Siempre tuve la intención de salvarme a mí misma a pesar de todo lo que me rodeaba (o esas cosas que invento yo misma a veces). De generar paz. De mantenerme a flote. Intentar seguir. Y lo hice a través del agua, no hubiese permitido ahogarme. No podía.
Al comienzo no podía respirar, sólo aguantaba un nado continuo de extremo a extremo. Un total de media hora en -aparente- soledad.
Fui identificando los horarios en que podía hacerlo sola, algo más tranquila.
Fui alargando mis posibilidades, algo me decía que yo podía. Mi orden nunca ha sido lo convencional pero los números me divierten en ocasiones, así que comencé a contar, por ejemplo, cuántos braceos daba en total de extremo a extremo, cuantas vueltas podía hacer en tanta cantidad de respiraciones, o un número indeterminado de vueltas en total. Una vez sumé 1 kilómetro y 250 mts.

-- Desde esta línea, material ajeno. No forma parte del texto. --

-- ==== Sys2Proof/Machine/Power.lean ====
section
/-! DEFINITION. Power states, wake, supplies and budget scheduling (chapter 15; 02 R58, R59, R63), and the
opcodes of subsystem 0x02. -/

namespace Sys2Proof.Machine

def State.setPwr (s : State) (p : Pwr) : State := { s with pwr := p }

/-! ## Wake (R498, R499, R505) -/

/-- The module leaves LULL or CALM, or BREEZE by command or IGN. After CALM the sequence goes on from
event 3 (R498). From OFF it goes through a power-on reset (R500), at which MODE_BENCH reads free. -/
def wakeNow (c : Nat) (s : State) : State :=
  match s.pwr.state with
  | 1 => if c = 1 ∨ c = 5 then toRun s c else s
  | 2 => if c = 5 then s else vrefBoth true (toRun s c)
  | 3 => if c = 5 ∨ c = 4 then s else resample (toRun s c)
  | 5 =>
    if c = 1 ∧ mayPowerUp s then
      let s := powerReset 1 (Config.freeBit s.draw.1) s.draw.2
      s.setPwr { s.pwr with cause := 1 }
    else s
  | _ => s

/-- A wake during entry is held until the state is reached (R503). -/
def wake (c : Nat) (s : State) : State :=
  match s.pwr.entering with
  | some _ => if s.pwr.heldWake.isNone then s.setPwr { s.pwr with heldWake := some c } else s
  | none => wakeNow c s

/-- CAN_WAKE_PATTERN (R505, Table 13.6). -/
def xCanWakePattern (k : Nat) (s : State) : State :=
  let low (n : Nat) : Bool := n = 2 || n = 3
  let at_ := low s.pwr.state || (match s.pwr.entering with | some t => low t | none => false)
  if k < 10 && at_ && nWake (s.canCfg k) then wake 2 s else s

/-- WAKE_TIMER_EXPIRY (R505). -/
def xWakeTimerExpiry (s : State) : State :=
  match s.pwr.wakeAt with
  | some t => if t ≤ s.mono ∧ (s.pwr.state = 2 ∨ s.pwr.state = 3) then wake 3 s else s
  | none => s

/-- A raising at or above FCR_THRESHOLD (R505): LULL only. -/
def faultWake (s : State) : State :=
  if s.pwr.state = 2 ∨ s.pwr.entering = some 2 then wake 4 s else s

/-! ## Entry (R495 to R503) -/

/-- The functions that may be other than OFF in a state (Table 15.1, R501). -/
def stateAdmits (t f : Nat) : Bool :=
  if t = 1 then breezeFid f
  else if t = 5 then !(f / 256 = 0x03 || f / 256 = 0x07)
  else lullFid f

/-- Exit latencies in µs, lowest-power state first, and the state DEEPEST selects (R502); none: RUN. -/
def deepest (s : State) : Option Nat :=
  ([(3, 400000), (2, 20000), (1, 50)].find? fun e =>
    decide (e.2 ≤ s.pwr.latency) && (lowestNotOff s (stateAdmits e.1)).isNone).map (·.1)

/-- Entry begins (R503). -/
def enter (t wakeMs : Nat) (s : State) : State :=
  if s.pwr.state = t then s
  else s.setPwr { s.pwr with entering := some t, heldWake := none, wakeMs := wakeMs }

/-- At entry to LULL, CALM or OFF every session is closed (R497). -/
def sleepSessions (s : State) : State :=
  match s.pwr.entering with
  | some t => if 2 ≤ t then (s.net.sessions.map (·.num)).foldl (fun s n => closeSession s n 2) s else s
  | none => s

/-- All Ethernet links go down, the domains the firmware serves lose their source, no controller sends
or receives, and CSE produces no values (R497, 13 R433, 06 R197). -/
def quieten (s : State) : State :=
  let s := forN 32 impPause (forN 9 (fun s p => linkTo s p false) s)
  vrefBoth false (forN 10 canSleep (tdCoreReset s))

/-- What CALM does not keep (R498, R499): SRAM, DRAM and every block but PWR, FCR, the domain clocks and the
functions CALM admits. A domain that still has a source loses it. -/
def calmLoss (s : State) : State :=
  let s := forN 4 (fun s d => if (s.dom d).srcUp then sourceLost s d else s) s
  { s with
    boot := { s.boot with phase := 2, afterCalm := true, afterCore := false, image := [], loaded := false }
    net := s.net.kept
    mem := memKept s.mem
    cle := { slotsStored := s.cle.slotsStored }
    cse := s.cse.kept
    lsw := s.lsw.kept
    planner := {}
    guid := {}
    headwind := none
    yield := { stored := s.yield.stored }
    fus := s.fus.kept
    cam := {}
    gns := s.gns.kept
    eth := s.eth.kept
    pnl := s.pnl.kept
    upd := { s.upd with busy := none }
    fcr := { s.fcr with aliveOn := false } }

Los últimos días nadé de espalda estando sola en la piscina mientras llovía afuera. Ni si quiera alguien me cuidaba por si me ahogaba, o eso creía. Suponían que podía lograrlo. Llegué al punto de no pensar que flotaba, casi como si volara.
El agua será siempre un reflejo del cielo, nada tienen en común con la tierra. Cualquier encuentro con la tierra ha de ser algo catastrófico, pero la relación entre esas dos masas azules siempre es armoniosa y limpia.
Así me inducí a mi paz mental en los días más crudos de este invierno. Y así empecé a alcanzar algo de la tan preciada tranquilidad.
Alejándome del mundo,
encontrándome conmigo de una vez por todas.